PROVIDED RECORDS
-- ==== Sys2Proof/Laws/Bytes.lean ====
section
/-! SUPPORT. Byte order read and written: what is sent high byte first reads back (R152). -/

namespace Sys2Proof.Machine

@[simp] theorem wordBytes_length (w : Word) : (wordBytes w).length = 2 := rfl
@[simp] theorem unsignedBytes_length (n : Nat) : (unsignedBytes n).length = 2 := rfl
@[simp] theorem signedBytes_length (i : Int) : (signedBytes i).length = 2 := rfl
@[simp] theorem longBytes_length (w : BitVec 32) : (longBytes w).length = 4 := rfl
@[simp] theorem oneByte_length (n : Nat) : (oneByte n).length = 1 := rfl

/-- The two bytes of a word, joined again. -/
@[simp] theorem word_halves (w : Word) : w.extractLsb' 8 8 ++ w.extractLsb' 0 8 = w := by
  ext i hi
  rw [BitVec.getElem_append]
  split
  · simp
    exact BitVec.getLsbD_eq_getElem (by omega)
  · simp
    rw [BitVec.getLsbD_eq_getElem (by omega)]
    congr 1
    omega

/-- The two words of a long, joined again. -/
@[simp] theorem long_halves (w : BitVec 32) : w.extractLsb' 16 16 ++ w.extractLsb' 0 16 = w := by
  ext i hi
  rw [BitVec.getElem_append]
  split
  · simp
    exact BitVec.getLsbD_eq_getElem (by omega)
  · simp
    rw [BitVec.getLsbD_eq_getElem (by omega)]
    congr 1
    omega

/-- A figure of two bytes as a word reads back. -/
theorem toNat_ofNat_16 {n : Nat} (h : n ≤ 65535) : (BitVec.ofNat 16 n).toNat = n := by
  simp only [BitVec.toNat_ofNat]
  omega

/-- A signed figure of two bytes as a word reads back. -/
theorem toInt_ofInt_16 {i : Int} (h1 : -32768 ≤ i) (h2 : i ≤ 32767) : (BitVec.ofInt 16 i).toInt = i := by
  rw [BitVec.toInt_ofInt]
  apply Int.bmod_eq_of_le <;> omega

/-- Values in two bytes each read back as they were written. -/
theorem readValues_flatMap (values : List Word) : readValues values.length (values.flatMap wordBytes) = values := by
  induction values with
  | nil => rfl
  | cons v rest ih =>
    have hd : List.drop 2 (wordBytes v ++ rest.flatMap wordBytes) = rest.flatMap wordBytes := rfl
    have hw : wordAt (wordBytes v ++ rest.flatMap wordBytes) 0 = v := word_halves v
    simp only [List.length_cons, List.flatMap_cons, readValues, hd, hw, ih]

/-- Values in two bytes each take twice as many bytes. -/
theorem flatMap_wordBytes_length (values : List Word) : (values.flatMap wordBytes).length = 2 * values.length := by
  induction values with
  | nil => rfl
  | cons v rest ih =>
    simp only [List.flatMap_cons, List.length_append, wordBytes_length, ih, List.length_cons]
    omega

end Sys2Proof.Machine
end

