/-! ### withPresent -/

@[simp] theorem State.withPresent_resetLow (s : State) (x) : (s.withPresent x).resetLow = s.resetLow := rfl
@[simp] theorem State.withPresent_mode (s : State) (x) : (s.withPresent x).mode = s.mode := rfl
@[simp] theorem State.withPresent_tripOut (s : State) (x) : (s.withPresent x).tripOut = s.tripOut := rfl
@[simp] theorem State.withPresent_stamp (s : State) (x) : (s.withPresent x).stamp = s.stamp := rfl
@[simp] theorem State.withPresent_portL1 (s : State) (x) : (s.withPresent x).portL1 = s.portL1 := rfl
@[simp] theorem State.withPresent_portL2 (s : State) (x) : (s.withPresent x).portL2 = s.portL2 := rfl
@[simp] theorem State.withPresent_portL3 (s : State) (x) : (s.withPresent x).portL3 = s.portL3 := rfl
@[simp] theorem State.withPresent_heldMeasure (s : State) (x) : (s.withPresent x).heldMeasure = s.heldMeasure := rfl
@[simp] theorem State.withPresent_intake (s : State) (x) : (s.withPresent x).intake = s.intake := rfl
@[simp] theorem State.withPresent_store (s : State) (x) : (s.withPresent x).store = s.store := rfl
@[simp] theorem State.withPresent_engine (s : State) (x) : (s.withPresent x).engine = s.engine := rfl
@[simp] theorem State.withPresent_traction (s : State) (x) : (s.withPresent x).traction = s.traction := rfl
@[simp] theorem State.withPresent_thermal (s : State) (x) : (s.withPresent x).thermal = s.thermal := rfl
@[simp] theorem State.withPresent_planner (s : State) (x) : (s.withPresent x).planner = s.planner := rfl
@[simp] theorem State.withPresent_trips (s : State) (x) : (s.withPresent x).trips = s.trips := rfl
@[simp] theorem State.withPresent_present (s : State) (x) : (s.withPresent x).present = x := rfl
@[simp] theorem State.withPresent_validation (s : State) (x) : (s.withPresent x).validation = s.validation := rfl
@[simp] theorem State.withPresent_restartDue (s : State) (x) : (s.withPresent x).restartDue = s.restartDue := rfl
@[simp] theorem State.withPresent_freeCount (s : State) (x) : (s.withPresent x).freeCount = s.freeCount := rfl
@[simp] theorem State.withPresent_pending (s : State) (x) : (s.withPresent x).pending = s.pending := rfl

/-! ### withValidation -/

@[simp] theorem State.withValidation_resetLow (s : State) (x) : (s.withValidation x).resetLow = s.resetLow := rfl
@[simp] theorem State.withValidation_mode (s : State) (x) : (s.withValidation x).mode = s.mode := rfl
@[simp] theorem State.withValidation_tripOut (s : State) (x) : (s.withValidation x).tripOut = s.tripOut := rfl
@[simp] theorem State.withValidation_stamp (s : State) (x) : (s.withValidation x).stamp = s.stamp := rfl
@[simp] theorem State.withValidation_portL1 (s : State) (x) : (s.withValidation x).portL1 = s.portL1 := rfl
@[simp] theorem State.withValidation_portL2 (s : State) (x) : (s.withValidation x).portL2 = s.portL2 := rfl
@[simp] theorem State.withValidation_portL3 (s : State) (x) : (s.withValidation x).portL3 = s.portL3 := rfl
@[simp] theorem State.withValidation_heldMeasure (s : State) (x) : (s.withValidation x).heldMeasure = s.heldMeasure := rfl
@[simp] theorem State.withValidation_intake (s : State) (x) : (s.withValidation x).intake = s.intake := rfl
@[simp] theorem State.withValidation_store (s : State) (x) : (s.withValidation x).store = s.store := rfl
@[simp] theorem State.withValidation_engine (s : State) (x) : (s.withValidation x).engine = s.engine := rfl
@[simp] theorem State.withValidation_traction (s : State) (x) : (s.withValidation x).traction = s.traction := rfl
@[simp] theorem State.withValidation_thermal (s : State) (x) : (s.withValidation x).thermal = s.thermal := rfl
@[simp] theorem State.withValidation_planner (s : State) (x) : (s.withValidation x).planner = s.planner := rfl
@[simp] theorem State.withValidation_trips (s : State) (x) : (s.withValidation x).trips = s.trips := rfl
@[simp] theorem State.withValidation_present (s : State) (x) : (s.withValidation x).present = s.present := rfl
@[simp] theorem State.withValidation_validation (s : State) (x) : (s.withValidation x).validation = x := rfl
@[simp] theorem State.withValidation_restartDue (s : State) (x) : (s.withValidation x).restartDue = s.restartDue := rfl
@[simp] theorem State.withValidation_freeCount (s : State) (x) : (s.withValidation x).freeCount = s.freeCount := rfl
@[simp] theorem State.withValidation_pending (s : State) (x) : (s.withValidation x).pending = s.pending := rfl
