/-- A pass that runs its stages touches BOOST TIMERS, traction factors and the pass. -/
@[simp] theorem runStages_frame (s : State) :
    (runStages s).resetLow = s.resetLow ∧ (runStages s).mode = s.mode ∧ (runStages s).tripOut = s.tripOut ∧
    (runStages s).stamp = s.stamp ∧ (runStages s).portL1 = s.portL1 ∧ (runStages s).portL2 = s.portL2 ∧
    (runStages s).portL3 = s.portL3 ∧ (runStages s).heldMeasure = s.heldMeasure ∧ (runStages s).intake = s.intake ∧
    (runStages s).store = s.store ∧ (runStages s).planner = s.planner ∧ (runStages s).trips = s.trips ∧
    (runStages s).present = s.present ∧ (runStages s).validation = s.validation ∧
    (runStages s).restartDue = s.restartDue ∧ (runStages s).freeCount = s.freeCount ∧
    (runStages s).pending = s.pending ∧ (runStages s).thermal.grid = s.thermal.grid ∧
    (runStages s).thermal.gd = s.thermal.gd ∧ (runStages s).traction.reserve = s.traction.reserve ∧
    (runStages s).traction.pressureCount = s.traction.pressureCount ∧ (runStages s).engine.grant = s.engine.grant ∧
    (runStages s).engine.speedLimit = s.engine.speedLimit ∧ (runStages s).engine.source = s.engine.source ∧
    (runStages s).engine.retardFraction = s.engine.retardFraction ∧
    (runStages s).engine.excess = s.engine.excess := by
  unfold runStages
  repeat' split
  all_goals simp

/-- A completion writes the engine alone (R57). -/
@[simp] theorem writeGrant_frame (w : PassWork) (s : State) :
    (writeGrant w s).resetLow = s.resetLow ∧ (writeGrant w s).mode = s.mode ∧ (writeGrant w s).tripOut = s.tripOut ∧
    (writeGrant w s).stamp = s.stamp ∧ (writeGrant w s).portL1 = s.portL1 ∧ (writeGrant w s).portL2 = s.portL2 ∧
    (writeGrant w s).portL3 = s.portL3 ∧ (writeGrant w s).heldMeasure = s.heldMeasure ∧
    (writeGrant w s).intake = s.intake ∧ (writeGrant w s).store = s.store ∧ (writeGrant w s).traction = s.traction ∧
    (writeGrant w s).thermal = s.thermal ∧ (writeGrant w s).planner = s.planner ∧ (writeGrant w s).trips = s.trips ∧
    (writeGrant w s).present = s.present ∧ (writeGrant w s).validation = s.validation ∧
    (writeGrant w s).restartDue = s.restartDue ∧ (writeGrant w s).freeCount = s.freeCount ∧
    (writeGrant w s).pending = s.pending ∧ (writeGrant w s).engine.excess = s.engine.excess := by
  simp [writeGrant]

/-- Supervision of one wheel (R66, R67). -/
@[simp] theorem superviseWheel_frame (w : Wheel) (granted achieved : Int) (s : State) :
    (superviseWheel w granted achieved s).resetLow = s.resetLow ∧
    (superviseWheel w granted achieved s).mode = s.mode ∧ (superviseWheel w granted achieved s).stamp = s.stamp ∧
    (superviseWheel w granted achieved s).portL1 = s.portL1 ∧
    (superviseWheel w granted achieved s).portL2 = s.portL2 ∧
    (superviseWheel w granted achieved s).portL3 = s.portL3 ∧
    (superviseWheel w granted achieved s).heldMeasure = s.heldMeasure ∧
    (superviseWheel w granted achieved s).intake = s.intake ∧ (superviseWheel w granted achieved s).store = s.store ∧
    (superviseWheel w granted achieved s).traction = s.traction ∧
    (superviseWheel w granted achieved s).thermal = s.thermal ∧
    (superviseWheel w granted achieved s).planner = s.planner ∧
    (superviseWheel w granted achieved s).validation = s.validation ∧
    (superviseWheel w granted achieved s).restartDue = s.restartDue ∧
    (superviseWheel w granted achieved s).freeCount = s.freeCount ∧
    (superviseWheel w granted achieved s).pending = s.pending ∧
    (superviseWheel w granted achieved s).engine.grant.sequence = s.engine.grant.sequence ∧
    (superviseWheel w granted achieved s).engine.grant.propelLimit = s.engine.grant.propelLimit ∧
    (superviseWheel w granted achieved s).engine.grant.retardLimit = s.engine.grant.retardLimit ∧
    (superviseWheel w granted achieved s).engine.grant.speedLimit = s.engine.grant.speedLimit ∧
    (superviseWheel w granted achieved s).engine.grant.boost = s.engine.grant.boost ∧
    (superviseWheel w granted achieved s).engine.grant.tractionReduced = s.engine.grant.tractionReduced ∧
    (superviseWheel w granted achieved s).engine.grant.powerLimited = s.engine.grant.powerLimited ∧
    (superviseWheel w granted achieved s).engine.grant.speedLimited = s.engine.grant.speedLimited ∧
    (superviseWheel w granted achieved s).engine.grant.regime = s.engine.grant.regime ∧
    (superviseWheel w granted achieved s).engine.speedLimit = s.engine.speedLimit ∧
    (superviseWheel w granted achieved s).engine.source = s.engine.source ∧
    (superviseWheel w granted achieved s).engine.retardFraction = s.engine.retardFraction ∧
    (superviseWheel w granted achieved s).engine.pass = s.engine.pass := by
  unfold superviseWheel
  dsimp only
  repeat' split
  all_goals simp

/-- Torque supervision (R66, R67). -/
@[simp] theorem supervise_frame (granted : Both Int) (m : MeasurementRecord) (s : State) :
    (supervise granted m s).resetLow = s.resetLow ∧ (supervise granted m s).mode = s.mode ∧
    (supervise granted m s).stamp = s.stamp ∧ (supervise granted m s).portL1 = s.portL1 ∧
    (supervise granted m s).portL2 = s.portL2 ∧ (supervise granted m s).portL3 = s.portL3 ∧
    (supervise granted m s).heldMeasure = s.heldMeasure ∧ (supervise granted m s).intake = s.intake ∧
    (supervise granted m s).store = s.store ∧ (supervise granted m s).traction = s.traction ∧
    (supervise granted m s).thermal = s.thermal ∧ (supervise granted m s).planner = s.planner ∧
    (supervise granted m s).validation = s.validation ∧ (supervise granted m s).restartDue = s.restartDue ∧
    (supervise granted m s).freeCount = s.freeCount ∧ (supervise granted m s).pending = s.pending ∧
    (supervise granted m s).engine.grant.sequence = s.engine.grant.sequence ∧
    (supervise granted m s).engine.grant.propelLimit = s.engine.grant.propelLimit ∧
    (supervise granted m s).engine.grant.retardLimit = s.engine.grant.retardLimit ∧
    (supervise granted m s).engine.grant.speedLimit = s.engine.grant.speedLimit ∧
    (supervise granted m s).engine.grant.boost = s.engine.grant.boost ∧
    (supervise granted m s).engine.grant.tractionReduced = s.engine.grant.tractionReduced ∧
    (supervise granted m s).engine.grant.powerLimited = s.engine.grant.powerLimited ∧
    (supervise granted m s).engine.grant.speedLimited = s.engine.grant.speedLimited ∧
    (supervise granted m s).engine.grant.regime = s.engine.grant.regime ∧
    (supervise granted m s).engine.speedLimit = s.engine.speedLimit ∧
    (supervise granted m s).engine.source = s.engine.source ∧
    (supervise granted m s).engine.retardFraction = s.engine.retardFraction ∧
    (supervise granted m s).engine.pass = s.engine.pass := by
  unfold supervise
  split <;> simp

DESCRIPTION OF THE TASK
Wherever a line in the data above contains the word "intake", copy that line.

ANSWER SECTION
@[simp] theorem State.withPresent_intake (s : State) (x) : (s.withPresent x).intake = s.intake := rfl
@[simp] theorem State.withValidation_intake (s : State) (x) : (s.withValidation x).intake = s.intake := rfl
    (runStages s).portL3 = s.portL3 ∧ (runStages s).heldMeasure = s.heldMeasure ∧ (runStages s).intake = s.intake ∧
    (writeGrant w s).intake = s.intake ∧ (writeGrant w s).store = s.store ∧ (writeGrant w s).traction = s.traction ∧
    (superviseWheel w granted achieved s).intake = s.intake ∧ (superviseWheel w granted achieved s).store = s.store ∧
    (supervise granted m s).heldMeasure = s.heldMeasure ∧ (supervise granted m s).intake = s.intake ∧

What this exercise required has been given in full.